Siringhe - Foto © www.giornaledibrescia.it

 

Sono seicento gli uomini e le donne che ogni anno vengono incontrate dagli operatori di strada delle due cooperative, dodicimila i contatti con le persone, con 74mila siringhe distribuite in un anno e 56mila usate ritirate. Oltre a acqua, preservativi e Narcan per chi si sente male. Del progetto fa anche parte la casetta «So-stare?» di via Orzinuovi, nata per dare la possibilità di rimettere ordine alla propria vita a chi ha ancora desiderio di una dignitosa autonomia. «Che facciamo di tutte queste persone?» si chiedono Gabry Feraboli e Giovanni Zoccatelli della cooperativa di Bessimo e Piero Zanelli del Calabrone. 

«Sulla riduzione del danno Regione Lombardia non ha dati ufficiali perché non lo riconosce - prosegue Feraboli -. Negli anni noi abbiamo lavorato molto con le istituzioni ma non riusciamo a far capire alla politica che se a Brescia non si sono create tante piccole Rogoredo è perché molte persone sono state in trincea. A volte si ha una visione ideologica del nostro lavoro: noi non favoriamo le tossicodipendenze. Semplicemente, evitiamo che le persone si facciano più male di quello che già si procurano con le sostanze che sono cambiate negli anni». 

 

La casetta del progetto «So-stare?», in via Orzinuovi - Foto © www.giornaledibrescia.it

 

Tutto ciò avviene in giorni cui si parla dell’emergenza eroina. Stando alle statistiche presentate in un recente incontro in Prefettura, a Brescia, i consumatori di eroina sono passati dal 25 al 30% nell’arco dell’ultimo anno, ma secondo gli operatori il problema non è tanto legato all’aumento del consumo, quanto al rischio di decessi legato a dosi tagliate male. «Il pericolo overdose è maggiore in coloro che sono sieropositivi o che hanno l’epatite C. O tra coloro che escono puliti dal carcere: basta una volta ed è overdose. Noi facciamo anche i test e questo comporta un contenimento di accessi ai Pronto soccorso».

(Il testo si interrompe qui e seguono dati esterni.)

/-! ## Block transfer and search -/

theorem State.blockMove_spec (s : State) (up : Bool) :
    Effect.Holds ⟨Rp.hl.regs (stepBy up s.hl) ++ Rp.de.regs (stepBy up s.de) ++ Rp.bc.regs (s.bc - 1) ++
      [(.f, (blockMoveFlags (s.reg .a) (s.read s.hl) (s.bc - 1) s.flags).toByte)],
      [(s.de, s.read s.hl)], s.specials, s.cost⟩ s (s.blockMove up) :=
  ((((((((Effect.Holds.refl s).write s.de (s.read s.hl) (by simp)).setReg .h (Bits.hi (stepBy up s.hl)) rfl (by simp)).setReg
    .l (Bits.lo (stepBy up s.hl)) rfl (by simp)).setReg .d (Bits.hi (stepBy up s.de)) rfl (by simp)).setReg
    .e (Bits.lo (stepBy up s.de)) rfl (by simp)).setReg .b (Bits.hi (s.bc - 1)) rfl (by simp)).setReg
    .c (Bits.lo (s.bc - 1)) rfl (by simp)).setFlags _ rfl (by simp)

theorem State.blockSearch_spec (s : State) (up : Bool) :
    Effect.Holds ⟨Rp.hl.regs (stepBy up s.hl) ++ Rp.bc.regs (s.bc - 1) ++
      [(.f, (blockCompareFlags (s.reg .a) (s.read s.hl) (s.bc - 1) s.flags).toByte)], [], s.specials, s.cost⟩
      s (s.blockSearch up) :=
  (((((Effect.Holds.refl s).setReg .h (Bits.hi (stepBy up s.hl)) rfl (by simp)).setReg
    .l (Bits.lo (stepBy up s.hl)) rfl (by simp)).setReg .b (Bits.hi (s.bc - 1)) rfl (by simp)).setReg
    .c (Bits.lo (s.bc - 1)) rfl (by simp)).setFlags _ rfl (by simp)

/-- BC after an iteration. -/
@[simp] theorem State.blockMove_bc (s : State) (up : Bool) : (s.blockMove up).bc = s.bc - 1 := by
  simp [State.blockMove, State.setFlags, State.setBc, State.bc]

@[simp] theorem State.blockSearch_bc (s : State) (up : Bool) : (s.blockSearch up).bc = s.bc - 1 := by
  simp [State.blockSearch, State.setFlags, State.setBc, State.bc]

/-- The end of a repeating block instruction: `pc` back by two while it repeats, and its cost (R506). -/
theorem Effect.Holds.repeatWhile {regs stores x c} {s t : State} (h : Effect.Holds ⟨regs, stores, x, c⟩ s t) (i : Instr)
    (again : Bool) :
    Effect.Holds ⟨regs, stores, if again then { x with pc := t.pc - 2 } else x, Params.cost i again⟩ s
      (t.repeatWhile i again) := by
  cases again
  · exact h.withCost _
  · exact (h.setPc _).withCost _

/-! ## 8-bit arithmetic and logic -/

theorem aluAdd_spec (src : Src) (c : Bool) (cost : Nat) (s : State) :
    ∃ t, aluAdd src c cost s = .next t ∧
      Effect.Holds ⟨[(.a, (add8 (s.reg .a) (s.readSrc src) c).1), (.f, (add8 (s.reg .a) (s.readSrc src) c).2.toByte)], [],
        s.specials, cost⟩ s t :=
  ⟨_, rfl, (((Effect.Holds.refl s).setReg .a _ rfl (by simp)).setFlags _ rfl (by simp)).withCost _⟩

theorem aluSub_spec (src : Src) (c : Bool) (cost : Nat) (s : State) :
    ∃ t, aluSub src c cost s = .next t ∧
      Effect.Holds ⟨[(.a, (sub8 (s.reg .a) (s.readSrc src) c).1), (.f, (sub8 (s.reg .a) (s.readSrc src) c).2.toByte)], [],
        s.specials, cost⟩ s t :=
  ⟨_, rfl, (((Effect.Holds.refl s).setReg .a _ rfl (by simp)).setFlags _ rfl (by simp)).withCost _⟩

theorem aluLogic_spec (res : Byte) (h : Bool) (cost : Nat) (s : State) :
    ∃ t, aluLogic res h cost s = .next t ∧
      Effect.Holds ⟨[(.a, res), (.f, (logicFlags res h).toByte)], [], s.specials, cost⟩ s t :=
  ⟨_, rfl, (((Effect.Holds.refl s).setReg .a _ rfl (by simp)).setFlags _ rfl (by simp)).withCost _⟩

theorem aluCompare_spec (src : Src) (cost : Nat) (s : State) :
    ∃ t, aluCompare src cost s = .next t ∧
      Effect.Holds ⟨[(.f, (sub8 (s.reg .a) (s.readSrc src) false).2.toByte)], [], s.specials, cost⟩ s t :=
  ⟨_, rfl, ((Effect.Holds.refl s).setFlags _ rfl (by simp)).withCost _⟩

theorem incLoc_spec (m : Loc) (cost : Nat) (s : State) :
    ∃ t, incLoc m cost s = .next t ∧
      Effect.Holds ⟨s.locRegs m (inc8 (s.readLoc m) s.flags).1 ++ [(.f, (inc8 (s.readLoc m) s.flags).2.toByte)],
        s.locStores m (inc8 (s.readLoc m) s.flags).1, s.specials, cost⟩ s t :=
  ⟨_, rfl, ((s.writeLoc_spec m _).setFlags _ (by simp) (by simp)).withCost _⟩

theorem decLoc_spec (m : Loc) (cost : Nat) (s : State) :
    ∃ t, decLoc m cost s = .next t ∧
      Effect.Holds ⟨s.locRegs m (dec8 (s.readLoc m) s.flags).1 ++ [(.f, (dec8 (s.readLoc m) s.flags).2.toByte)],
        s.locStores m (dec8 (s.readLoc m) s.flags).1, s.specials, cost⟩ s t :=
  ⟨_, rfl, ((s.writeLoc_spec m _).setFlags _ (by simp) (by simp)).withCost _⟩

/-! ## 16-bit arithmetic -/

/-- Writing HL and F: what `ADD HL`, `ADC HL` and `SBC HL` do with their result. -/
theorem State.setHlFlags_spec (s : State) (v : Word) (fl : Flags) (c : Nat) :
    Effect.Holds ⟨Rp.hl.regs v ++ [(.f, fl.toByte)], [], s.specials, c⟩ s (((s.setHl v).setFlags fl).withCost c) :=
  ((((Effect.Holds.refl s).setReg .h (Bits.hi v) rfl (by simp)).setReg .l (Bits.lo v) rfl (by simp)).setFlags fl rfl
    (by simp)).withCost c

theorem addIndex_spec (xy : Index) (b : Word) (cost : Nat) (s : State) :
    ∃ t, addIndex xy b cost s = .next t ∧
      Effect.Holds ⟨[(.f, (add16 (s.index xy) b s.flags).2.toByte)], [],
        s.specials.withIndex xy (add16 (s.index xy) b s.flags).1, cost⟩ s t :=
  ⟨_, rfl, (((Effect.Holds.refl s).setIndex xy _).setFlags _ rfl (by simp)).withCost _⟩

/-! ## Rotates, shifts and bits -/

theorem rotateAcc_spec (op : RotOp) (cost : Nat) (s : State) :
    ∃ t, rotateAcc op cost s = .next t ∧
      Effect.Holds ⟨[(.a, (shuffle op (s.reg .a) s.flags.c).1),
        (.f, (accRotateFlags (shuffle op (s.reg .a) s.flags.c).1 (shuffle op (s.reg .a) s.flags.c).2 s.flags).toByte)], [],
        s.specials, cost⟩ s t :=
  ⟨_, rfl, (((Effect.Holds.refl s).setReg .a _ rfl (by simp)).setFlags _ rfl (by simp)).withCost _⟩

theorem rotateLoc_spec (op : RotOp) (m : Loc) (cost : Nat) (s : State) :
    ∃ t, rotateLoc op m cost s = .next t ∧
      Effect.Holds ⟨s.locRegs m (shuffle op (s.readLoc m) s.flags.c).1 ++
        [(.f, (shiftFlags (shuffle op (s.readLoc m) s.flags.c).1 (shuffle op (s.readLoc m) s.flags.c).2).toByte)],
        s.locStores m (shuffle op (s.readLoc m) s.flags.c).1, s.specials, cost⟩ s t :=
  ⟨_, rfl, ((s.writeLoc_spec m _).setFlags _ (by simp) (by simp)).withCost _⟩

theorem bitLoc_spec (b : Fin 8) (m : Loc) (cost : Nat) (s : State) :
    ∃ t, bitLoc b m cost s = .next t ∧
      Effect.Holds ⟨[(.f, (bitFlags b (s.readLoc m) s.flags).toByte)], [], s.specials, cost⟩ s t :=
  ⟨_, rfl, ((Effect.Holds.refl s).setFlags _ rfl (by simp)).withCost _⟩

theorem resLoc_spec (b : Fin 8) (m : Loc) (cost : Nat) (s : State) :
    ∃ t, resLoc b m cost s = .next t ∧
      Effect.Holds ⟨s.locRegs m (s.readLoc m &&& ~~~((1 : Byte) <<< b.val)),
        s.locStores m (s.readLoc m &&& ~~~((1 : Byte) <<< b.val)), s.specials, cost⟩ s t :=
  ⟨_, rfl, (s.writeLoc_spec m _).withCost _⟩

theorem setLoc_spec (b : Fin 8) (m : Loc) (cost : Nat) (s : State) :
    ∃ t, setLoc b m cost s = .next t ∧
      Effect.Holds ⟨s.locRegs m (s.readLoc m ||| (1 : Byte) <<< b.val), s.locStores m (s.readLoc m ||| (1 : Byte) <<< b.val),
        s.specials, cost⟩ s t :=
  ⟨_, rfl, (s.writeLoc_spec m _).withCost _⟩

theorem rotateDigits_spec (v a : Byte) (cost : Nat) (s : State) :
    ∃ t, rotateDigits v a cost s = .next t ∧
      Effect.Holds ⟨[(.a, a), (.f, (valueFlags a s.flags).toByte)], [(s.hl, v)], s.specials, cost⟩ s t :=
  ⟨_, rfl, ((((Effect.Holds.refl s).write s.hl v (by simp)).setReg .a a rfl (by simp)).setFlags _ rfl (by simp)).withCost _⟩

/-! ## The forms of a family run its shared operation, at the form's cost -/

theorem exec_addForms (src : Src) (s : State) : exec (addForms src) s = aluAdd src false src.aluCost s := by
  rcases src with (_ | _ | ⟨_ | _, _⟩) | _ <;> rfl

theorem exec_adcForms (src : Src) (s : State) : exec (adcForms src) s = aluAdd src s.flags.c src.aluCost s := by
  rcases src with (_ | _ | ⟨_ | _, _⟩) | _ <;> rfl

theorem exec_subForms (src : Src) (s : State) : exec (subForms src) s = aluSub src false src.aluCost s := by
  rcases src with (_ | _ | ⟨_ | _, _⟩) | _ <;> rfl

theorem exec_sbcForms (src : Src) (s : State) : exec (sbcForms src) s = aluSub src s.flags.c src.aluCost s := by
  rcases src with (_ | _ | ⟨_ | _, _⟩) | _ <;> rfl

theorem exec_andForms (src : Src) (s : State) : exec (andForms src) s =
    aluLogic (s.reg .a &&& s.readSrc src) true src.aluCost s := by
  rcases src with (_ | _ | ⟨_ | _, _⟩) | _ <;> rfl

theorem exec_xorForms (src : Src) (s : State) : exec (xorForms src) s =
    aluLogic (s.reg .a ^^^ s.readSrc src) false src.aluCost s := by
  rcases src with (_ | _ | ⟨_ | _, _⟩) | _ <;> rfl

theorem exec_orForms (src : Src) (s : State) : exec (orForms src) s =
    aluLogic (s.reg .a ||| s.readSrc src) false src.aluCost s := by
  rcases src with (_ | _ | ⟨_ | _, _⟩) | _ <;> rfl

theorem exec_cpForms (src : Src) (s : State) : exec (cpForms src) s = aluCompare src src.aluCost s := by
  rcases src with (_ | _ | ⟨_ | _, _⟩) | _ <;> rfl

theorem exec_incForms (m : Loc) (s : State) : exec (incForms m) s = incLoc m m.incCost s := by
  rcases m with _ | _ | ⟨_ | _, _⟩ <;> rfl

theorem exec_decForms (m : Loc) (s : State) : exec (decForms m) s = decLoc m m.incCost s := by
  rcases m with _ | _ | ⟨_ | _, _⟩ <;> rfl

theorem exec_rotForms (op : RotOp) (m : Loc) (s : State) : exec (rotForms op m) s = rotateLoc op m m.rotCost s := by
  cases op <;> rcases m with _ | _ | ⟨_ | _, _⟩ <;> rfl

theorem exec_bitForms (b : Fin 8) (m : Loc) (s : State) : exec (bitForms b m) s = bitLoc b m m.bitCost s := by
  rcases m with _ | _ | ⟨_ | _, _⟩ <;> rfl

theorem exec_resForms (b : Fin 8) (m : Loc) (s : State) : exec (resForms b m) s = resLoc b m m.rotCost s := by
  rcases m with _ | _ | ⟨_ | _, _⟩ <;> rfl

theorem exec_setForms (b : Fin 8) (m : Loc) (s : State) : exec (setForms b m) s = setLoc b m m.rotCost s := by
  rcases m with _ | _ | ⟨_ | _, _⟩ <;> rfl

/-! ## Jumps, calls and returns -/

theorem jumpTo_spec (a : Word) (c : Nat) (s : State) :
    ∃ t, jumpTo a c s = .next t ∧ Effect.Holds ⟨[], [], { s.specials with pc := a }, c⟩ s t :=
  ⟨_, rfl, ((Effect.Holds.refl s).setPc a).withCost c⟩

theorem callTo_spec (a : Word) (c : Nat) (s : State) :
    ∃ t, callTo a c s = .next t ∧
      Effect.Holds ⟨[], pushedAt s.sp s.pc, { s.specials with sp := s.sp - 2, pc := a }, c⟩ s t :=
  ⟨_, rfl, ((s.push16_holds s.pc).setPc a).withCost c⟩

theorem returnFrom_spec (c : Nat) (s : State) :
    ∃ t, returnFrom c s = .next t ∧
      Effect.Holds ⟨[], [], { s.specials with sp := s.sp + 2, pc := Bits.pair (s.read (s.sp + 1)) (s.read s.sp) }, c⟩ s t :=
  ⟨_, rfl, (((Effect.Holds.refl s).setPc s.popped).setSp (s.sp + 2)).withCost c⟩

theorem State.returnFromInterrupt_spec (s : State) :
    Effect.Holds ⟨[], [], { s.specials with
      sp := s.sp + 2, pc := Bits.pair (s.read (s.sp + 1)) (s.read s.sp), iff1 := s.iff2 }, s.cost⟩ s s.returnFromInterrupt :=
  (((Effect.Holds.refl s).setPc s.popped).setSp (s.sp + 2)).setIff1 s.iff2

/-! ## Ports -/

/-- A port read touches the VDP alone. -/
theorem State.portIn_spec (s : State) (port : Word) :
    Effect.Holds ⟨[], [], { s.specials with vdp := (s.portIn port).2.vdp }, s.cost⟩ s (s.portIn port).2 := by
  have h := Effect.Holds.refl s
  simp only [State.portIn]
  split
  · exact h.setVdp _
  · exact h.setVdp _
  all_goals exact h

/-- A port write touches the VDP, the controller mode and the event list alone. -/
theorem State.portOut_spec (s : State) (port : Word) (v : Byte) :
    Effect.Holds ⟨[], [], { s.specials with
      vdp := (s.portOut port v).vdp, joyMode := (s.portOut port v).joyMode, events := (s.portOut port v).events }, s.cost⟩
      s (s.portOut port v) := by
  have h := Effect.Holds.refl s
  simp only [State.portOut]
  split
  · exact h.setVdp _
  · exact h.setVdp _
  · exact h.setJoyMode _
  · exact h.setJoyMode _
  · exact h.emit _
  · exact h

/-- Which device a port's low byte selects, by its three high bits and, for the VDP, bit 0 (R220). -/
theorem portOf_cases : ∀ p : Byte, portOf p =
    if p &&& 0xE0 = 0xA0 then (if p.getLsbD 0 then .vdpControl else .vdpData)
    else if p &&& 0xE0 = 0x80 then .joyModeA
    else if p &&& 0xE0 = 0xC0 then .joyModeB
    else if p &&& 0xE0 = 0xE0 then .controllerOrSound
    else .unmapped := by decide

/-- A port read changes no field but the VDP. -/
theorem State.portIn_specials (s : State) (port : Word) :
    (s.portIn port).2.specials = { s.specials with vdp := (s.portIn port).2.vdp } := (s.portIn_spec port).2.1

/-- A port write changes no field but the VDP, the controller mode and the event list. -/
theorem State.portOut_specials (s : State) (port : Word) (v : Byte) :
    (s.portOut port v).specials = { s.specials with
      vdp := (s.portOut port v).vdp, joyMode := (s.portOut port v).joyMode, events := (s.portOut port v).events } :=
  (s.portOut_spec port v).2.1

@[simp] theorem State.portIn_selector (s : State) (port : Word) (q : RegName) :
    (s.portIn port).2.selector q = s.selector q := by
  have h1 : (s.portIn port).2.afSel = s.afSel := congrArg Specials.afSel (s.portIn_specials port)
  have h2 : (s.portIn port).2.mainSel = s.mainSel := congrArg Specials.mainSel (s.portIn_specials port)
  cases q <;> simp [State.selector, h1, h2]

@[simp] theorem State.portOut_selector (s : State) (port : Word) (v : Byte) (q : RegName) :
    (s.portOut port v).selector q = s.selector q := by
  have h1 : (s.portOut port v).afSel = s.afSel := congrArg Specials.afSel (s.portOut_specials port v)
  have h2 : (s.portOut port v).mainSel = s.mainSel := congrArg Specials.mainSel (s.portOut_specials port v)
  cases q <;> simp [State.selector, h1, h2]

In attesa di risposte da Regione Lombardia, il Comune di Brescia si è comunque mosso per assicurare sostegno al servizio. «Il Comune non lascerà sole le cooperative: in questa fase il lavoro del Progetto Strada assume un’importanza fondamentale» dichiara Marco Fenaroli, assessore al Welfare in Loggia. Anche a livello politico le cose si stanno muovendo, con una certezza: il tempo a disposizione non è infinito.